Buildings will only have single stories.

Elevators are such wonderful spaces. They take people who enjoy a personal space between themselves and others roughly the distance that a bullet travels, stuff them in a space just large enough to raise tender veal, and make them ride together on a journey of awkwardness. We stare at the numbers clicking by, we stare at the floor, and we stare at the doors, willing them to open on our floor so that we can finally run to our cubes and breathe heavily into the paper bag that we keep there for that purpose.

Meanwhile, we’re all in a hurry, and the time spent in that stall with no toilet is wasted. It’s as if you’re hurrying down the hall and then pause, motionless, for a couple of minutes. It’s probably a helpful tactic when being chased by a motion-sensing reptile, or when having a seizure, but is otherwise useless. So many things need our immediate attention, but we’re stuck in that place just because of our need to move in the vertical direction.

When the doors open somewhere along the way, they stay open for just about ever. When you’re about to do something really desperate like verbalize your impatience to your fellow travelers, the doors begin slowly sliding closed. Then someone on the outside hits the Up button and the waiting game starts again.

The only defense we have against open doors is the Close button. It’s right down there next to the Open button, with a very similarly illegible icon. So we casually jamb our finger on the button and wait for the doors to respond. And wait. And wait.

The thing is, the inventors put the button there to make us feel like we were doing something. But they didn’t want the elevator to actually have that functionality. Either through cheapness, or an inherent pride in the workmanship of the Open feature, they decided to abandon the Close feature at the level of the button. You can push it all you want - those doors will close when they’re damn good and ready.

The elevator close button is the placebo of the mechanical transportation industry.
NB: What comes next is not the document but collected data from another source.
-- ==== Sys2Proof/Machine/Codec.lean ====
section
/-! DEFINITION. The block codec and the activation stack (R220 to R252). -/

namespace Sys2Proof.Machine

/-! ### Registers of the tile (R251) -/

/-- Adds to a counter of the codec block; a wrap raises counter_wrapped (R104). -/
def codAdd (e : Entry) (get : Tile → W64) (put : Tile → W64 → Tile) (n : Nat) (c : Chip) : Chip :=
  onPtile e (fun p c =>
    let t := c.tile p
    raiseIf (ctrWraps (get t) n) (.cod p) 4 (c.setTile p (put t (ctrAdd (get t) n)))) c

def codRaise (e : Entry) (i : Nat) (c : Chip) : Chip := onPtile e (fun p => raise (.cod p) i) c
def codActive (e : Entry) (c : Chip) : Chip := onPtile e (fun p c => c.setTile p { c.tile p with codActive := true }) c

/-- Whether another Stack or Codec descriptor runs on the operation's tile. -/
def codOthers (e : Entry) (c : Chip) : Bool :=
  c.ory.entries.any fun x => x.id != e.id && (dClass x.desc = 5 || dClass x.desc = 11) && x.phase == .started && x.tile = e.tile

/-- COD_STATUS once a Stack or Codec descriptor ends. -/
def codRelease (e : Entry) (st : Nat) (c : Chip) : Chip :=
  onPtile e (fun p c => c.setTile p { c.tile p with codLast := .ofNat 8 st, codActive := codOthers e c }) c

/-- Ends a Stack or Codec descriptor. -/
def codEnd (e : Entry) (st : Nat) (c : Chip) : Chip := finish e st (codRelease e st c)

/-- Block errors: the largest since last read, and the limit (R251). -/
def codErrors (e : Entry) (errs : List W32) (c : Chip) : Chip :=
  onPtile e (fun p c =>
    let t := c.tile p
    let beyond := errs.any fun x => f32lt t.codErrLimit x
    raiseIf beyond (.cod p) 0 (c.setTile p { t with codMaxErr := errs.foldl f32max t.codMaxErr })) c

/-! ### Codec blocks (R235 to R238) -/

/-- A stored codec block. -/
structure CodBlock where
  form : Nat
  bytes : List Byte         -- padded to 64
  err : W32
  nonfinite : Bool
  deriving DecidableEq, Repr

def padTo (m : Nat) (l : List Byte) : List Byte := l ++ List.replicate (alignUp l.length m - l.length) 0

/-- Elements of source bytes. -/
def codElems (f : Format) (l : List Byte) : List FVal :=
  (chunksOf (f.bits / 8) l).map fun b => decodeElem f (ofBytes b)

/-- A bounded sub-block as bytes: its code, then its elements (R236). -/
def subBytes (bits : Nat) (code : Nat) (es : List (Bool × Nat)) : List Byte :=
  let q (x : Bool × Nat) : Nat := x.2 + (if x.1 then 2 ^ (bits - 1) else 0)
  .ofNat 8 code :: (if bits = 8 then es.map fun x => .ofNat 8 (q x)
    else (chunksOf 2 es).map fun p => .ofNat 8 (q (p.getD 0 (false, 0)) + 16 * q (p.getD 1 (false, 0))))

/-- Encodes a codec block in a mode. -/
def encBlock (mode : Nat) (rawOnly : Bool) (f : Format) (b : List Byte) : CodBlock :=
  if mode = 1 then
    let z := Config.losslessEnc b
    if !rawOnly && z ≠ [] && Config.losslessDec (padTo 64 z) = b && decide (alignUp z.length 64 < alignUp b.length 64)
    then ⟨1, padTo 64 z, 0, false⟩ else ⟨0, padTo 64 b, 0, false⟩
  else if mode = 0 then ⟨0, padTo 64 b, 0, false⟩
  else
    let bits := if mode = 2 then 8 else 4
    let subs := chunksOf 32 (codElems f b)
    let enc := subs.map (bEncode bits)
    ⟨mode, padTo 64 (enc.flatMap fun x => subBytes bits x.1 x.2), (subs.map (bError bits)).foldl f32max 0,
      enc.any fun x => x.1 = 0xFF⟩

/-- Decodes `n` source bytes of a stored block by its form. -/
def decBlock (form : Nat) (f : Format) (n : Nat) (b : List Byte) : List Byte :=
  if form = 1 then (Config.losslessDec b ++ List.replicate n 0).take n
  else if form = 0 then b.take n
  else
    let bits := if form = 2 then 8 else 4
    let size := 1 + 4 * bits
    let w := f.bits / 8
    ((List.range (cdiv n (32 * w))).flatMap fun i =>
      let s := (b.drop (size * i)).take size
      let code := (s.headD 0).toNat
      let raw := s.drop 1
      let elem (j : Nat) : Nat := if bits = 8 then (raw.getD j 0).toNat else bitsOf (raw.getD (j / 2) 0).toNat (4 * (j % 2)) 4
      (List.range 32).flatMap fun j =>
        let v := bDecode bits code ((elem j).testBit (bits - 1)) (elem j % 2 ^ (bits - 1))
        toBytes w (convElem f .plain v).bits).take n

/-! ### Frames (R225 to R227) -/

structure Frame where
  bytes : List Byte
  errs : List W32
  nonfinite : Bool
  deriving DecidableEq, Repr

/-- The frame's length with every block raw (R229). -/
def rawFrame (count : Nat) : Nat :=
  let n := cdiv count 4096
  alignUp (alignUp (64 + 8 * n) 64 + alignUp count 64) 4096

/-- What a frame header records besides its lengths. -/
structure FrameTag where
  mode : Nat
  format : Nat
  tid : Nat
  layer : Nat
  part : Nat
  step : W64
  id : Nat
  sc : Nat
  lane : Nat
  deriving DecidableEq, Repr

/-- Encodes source bytes as a frame. -/
def encFrame (rawOnly : Bool) (g : FrameTag) (src : List Byte) : Frame :=
  let f := (Format.ofCode g.format).getD .fp32
  let bs := (chunksOf 4096 src).map (encBlock g.mode rawOnly f)
  let dir := bs.flatMap fun b => toBytes 4 b.err.toNat ++ toBytes 1 b.form ++ toBytes 1 (b.bytes.length / 64) ++ toBytes 2 0
  let body := padTo 64 (List.replicate 64 0 ++ dir) ++ bs.flatMap (·.bytes)
  let len := alignUp body.length 4096
  let errs := bs.map (·.err)
  let nf := bs.any (·.nonfinite)
  let head := toBytes 1 0x20 ++ toBytes 1 g.mode ++ toBytes 1 g.format ++ toBytes 1 (b2n nf) ++ toBytes 4 g.tid ++
    toBytes 2 g.layer ++ toBytes 2 g.part ++ toBytes 4 bs.length ++ toBytes 8 src.length ++ toBytes 8 len ++
    toBytes 8 g.step.toNat ++ toBytes 4 (errs.foldl f32max 0).toNat ++ toBytes 4 g.id ++ toBytes 1 g.sc ++
    toBytes 1 g.lane ++ toBytes 14 0
  ⟨head ++ (padTo 4096 body).drop 64, errs, nf⟩

/-- Number at byte `o` of a frame. -/
def frameNat (fr : List Byte) (o n : Nat) : Nat := ofBytes ((fr.drop o).take n)

/-- The source bytes that a frame stands for. -/
def decFrame (fr : List Byte) : List Byte :=
  let f := (Format.ofCode (frameNat fr 2 1)).getD .fp32
  let n := frameNat fr 12 4
  let total := frameNat fr 16 8
  let start := alignUp (64 + 8 * n) 64
  let (out, _) := (List.range n).foldl (fun (acc : List Byte × Nat) j =>
    let sz := 64 * frameNat fr (64 + 8 * j + 5) 1
    let b := decBlock (frameNat fr (64 + 8 * j + 4) 1) f (min 4096 (total - 4096 * j)) ((fr.drop acc.2).take sz)
    (acc.1 ++ b, acc.2 + sz)) ([], start)
  out.take total

/-- The effects of encoding on counters, events and marks (R238, R251). -/
def encEffects (e : Entry) (tid count : Nat) (fr : Frame) (c : Chip) : Chip :=
  let c := codErrors e fr.errs c
  let c := if fr.nonfinite then codRaise e 1 (mark e .conversion tid (dieOf e.tile) c) else c
  codAdd e (·.codBytesIn) (fun t v => { t with codBytesIn := v }) count c

/-- Whether the tile writes form 0 in mode 1 (R251). -/
def rawOnlyOf (c : Chip) (e : Entry) : Bool := (ptileOf c e.tile).any fun p => (c.tile p).codRawOnly

/-! ### The Stack class (R220 to R224, R247) -/

/-- The fields of a Stack descriptor. -/
structure StackD where
  ref : TRef
  area : Nat
  layer : Nat
  part : Nat
  drop : Nat
  mode : Nat
  count : Nat
  deriving DecidableEq, Repr

def stackD (d : Desc) : StackD := ⟨tref d 16, byt d 16 8, byt d 48 2, byt d 50 2, byt d 48 4, fld d 52 0 2, byt d 56 8⟩

/-- The region record (R221). -/
structure Region where
  farEn : Bool
  cxlEn : Bool
  fetchAhead : Nat
  farRank : Nat
  bases : List Nat          -- local, far, CXL
  lanes : List Nat
  fillBase : Nat
  fillLane : Nat
  deriving DecidableEq, Repr

def regionD {n : Nat} (r : BitVec n) : Region :=
  ⟨fld r 1 0 1 = 1, fld r 1 1 1 = 1, byt r 2 1, fld r 4 0 20, [byt r 8 8, byt r 24 8, byt r 40 8],
    [byt r 16 8, byt r 32 8, byt r 48 8], byt r 56 8, byt r 64 8⟩

def laneAddr (area t : Nat) : Nat := area + 256 + 64 * t
def dirAddr (area t i : Nat) : Nat := area + 8192 + 4096 * t + 16 * i

/-- The state of a lane and its top frame (R222). -/
structure Lane where
  tops : List Nat           -- local, far, CXL
  frames : Nat
  owner : Nat
  owned : Bool
  high : Nat
  deriving DecidableEq, Repr

def readLane (c : Chip) (area t : Nat) : Lane :=
  let a := laneAddr area t
  ⟨[readNat c a 8, readNat c (a + 8) 8, readNat c (a + 16) 8], readNat c (a + 24) 2, readNat c (a + 26) 1,
    (readByte c (a + 27)).getLsbD 0, readNat c (a + 32) 8⟩

def Lane.bytes (l : Lane) : List Byte :=
  (l.tops.flatMap fun x => toBytes 8 x) ++ toBytes 2 l.frames ++ toBytes 1 l.owner ++ toBytes 1 (b2n l.owned) ++
  toBytes 4 0 ++ toBytes 8 l.high ++ toBytes 24 0

/-- A directory entry (R222). -/
structure DirEntry where
  offset : Nat
  length : Nat
  tier : Nat
  layer : Nat
  part : Nat
  deriving DecidableEq, Repr

def readDir (c : Chip) (area t i : Nat) : DirEntry :=
  let a := dirAddr area t i
  ⟨readNat c a 4, readNat c (a + 4) 4, readNat c (a + 8) 1, readNat c (a + 12) 2, readNat c (a + 14) 2⟩

def DirEntry.bytes (d : DirEntry) : List Byte :=
  toBytes 4 d.offset ++ toBytes 4 d.length ++ toBytes 1 d.tier ++ toBytes 3 0 ++ toBytes 2 d.layer ++ toBytes 2 d.part

/-- Address of lane `t` of a tier: in local HBM, in far_rank's space, or in host space (R221). -/
def Region.lane (r : Region) (tier t : Nat) : Nat := r.bases.getD tier 0 + t * r.lanes.getD tier 0

/-- The tier that takes a frame of `n` bytes (R229). -/
def Region.place (r : Region) (l : Lane) (n : Nat) : Option Nat :=
  if 256 ≤ l.frames then none
  else [0, 1, 2].find? fun k =>
    (k = 0 || (k = 1 && r.farEn) || (k = 2 && r.cxlEn)) && decide (l.tops.getD k 0 + n ≤ r.lanes.getD k 0)

/-- Writes of plain bytes. -/
def plainWr (a : Nat) (b : List Byte) : Wr := ⟨.plain a b.length, 0, b, false⟩

/-- The write that adds to a u64 of the control area. -/
def bump (c : Chip) (a n : Nat) : Wr := plainWr a (toBytes 8 (readNat c a 8 + n))

/-- The control area's ranges that an operation on a lane uses. -/
def laneAccs (area t : Nat) (write : Bool) : List Acc :=
  [⟨.plain (laneAddr area t) 64, 0, 64, write, false, false⟩, ⟨.plain (area + 128) 128, 0, 128, write, false, false⟩]

/-- OPEN (R220 to R222): every lane empty. -/
def stackOpen (_ : Mgt) (e : Entry) (c : Chip) : Chip :=
  let a := (stackD e.desc).area
  match prepare e [.rd (.plain a 128) 0 128, .wr (.plain a 8192) 128 (8192 - 128)] (fun _ _ => false) (codActive e c) with
  | .wait c => c
  | .stop st c => codEnd e st c
  | .go c =>
    let e := curEntry c e
    let lanes := (List.range 96).map fun t => plainWr (laneAddr a t) (List.replicate 64 0)
    let c := commitAll e (lanes ++ [plainWr (a + 128) [1], plainWr (a + 136) (List.replicate 32 0)]) c
    let s : OpenStack := ⟨a, e.record.setWidth 1024, []⟩
    codEnd e 0 { c with openStacks := fset none c.openStacks (dSc e.desc) (some s) }

/-- The lane after a PUSH of `len` bytes to a tier (R230). -/
def Lane.pushed (l : Lane) (tier len owner : Nat) : Lane :=
  let top := l.tops.getD tier 0
  { l with
    tops := l.tops.set tier (top + len)
    frames := l.frames + 1
    owner := if l.owned then l.owner else owner
    owned := true
    high := if tier = 0 then max l.high (top + len) else l.high }

/-- The writes that commit a PUSH: directory entry, lane, and the counters of the control area (R230). -/
def pushWrites (c : Chip) (e : Entry) (s : OpenStack) (tier len : Nat) : List Wr :=
  let d := stackD e.desc
  let l := readLane c s.area e.tile
  let dir : DirEntry := ⟨l.tops.getD tier 0 / 4096, len / 4096, tier, d.layer, d.part⟩
  [plainWr (dirAddr s.area e.tile l.frames) dir.bytes,
    plainWr (laneAddr s.area e.tile) (l.pushed tier len (dStream e.desc)).bytes, bump c (s.area + 136) 1] ++
  (if tier = 1 then [bump c (s.area + 152) 1] else if tier = 2 then [bump c (s.area + 160) 1] else [])

/-- The commit of a PUSH: directory entry, tier top, frame count (R230). -/
def pushCommit (e0 : Entry) (s : OpenStack) (tier len : Nat) (ws : List Wr) (c : Chip) : Chip :=
  let e := curEntry c e0
  let c := commitAll e (ws ++ pushWrites c e s tier len) c
  let c := codAdd e (·.codFrames) (fun t v => { t with codFrames := v }) 1 c
  let c := if tier = 1 then codAdd e (·.codSpillFar) (fun t v => { t with codSpillFar := v }) 1 (codRaise e 2 c)
    else if tier = 2 then codAdd e (·.codSpillCxl) (fun t v => { t with codSpillCxl := v }) 1 (codRaise e 2 c) else c
  codEnd e 0 c

/-- The seals of a frame held outside local HBM (log entry 17). -/
def farSealsOf (tid : Nat) (fr : List Byte) : List W32 := (chunksOf 4096 fr).zipIdx.map fun (b, i) => sealOf tid i b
On some advanced and expensive elevators, the button is hooked up, because it’s considered tacky and cheap to simply have it sitting there with nothing behind it. Unfortunately, these elevators hook it up to the Open function, which explains why pressing the Close button makes it seem like it takes even longer than it does otherwise. Those doors remain open as long as we hold the Close button.

Sure, we could take the stairs and avoid all of this hassle, but then we’d just be made aware of how out of shape we are, and who needs that extra guilt?

When I am King, buildings will only have single stories. A second story is like a sequel: a pale imitation of the first, produced just because they figured they already spent all that time and money with the first one, they might as well do another one. Single stories will eliminate the awkwardness of the elevator experience and give us back the time that we would have spent standing too close to other human beings, so that we have more time to post status messages and emails to friends that comfortably far away.

If you really want to take the stairs, there’s always the gym. And if you miss the elevator, you can always ask a group of strangers to follow you into a toilet stall.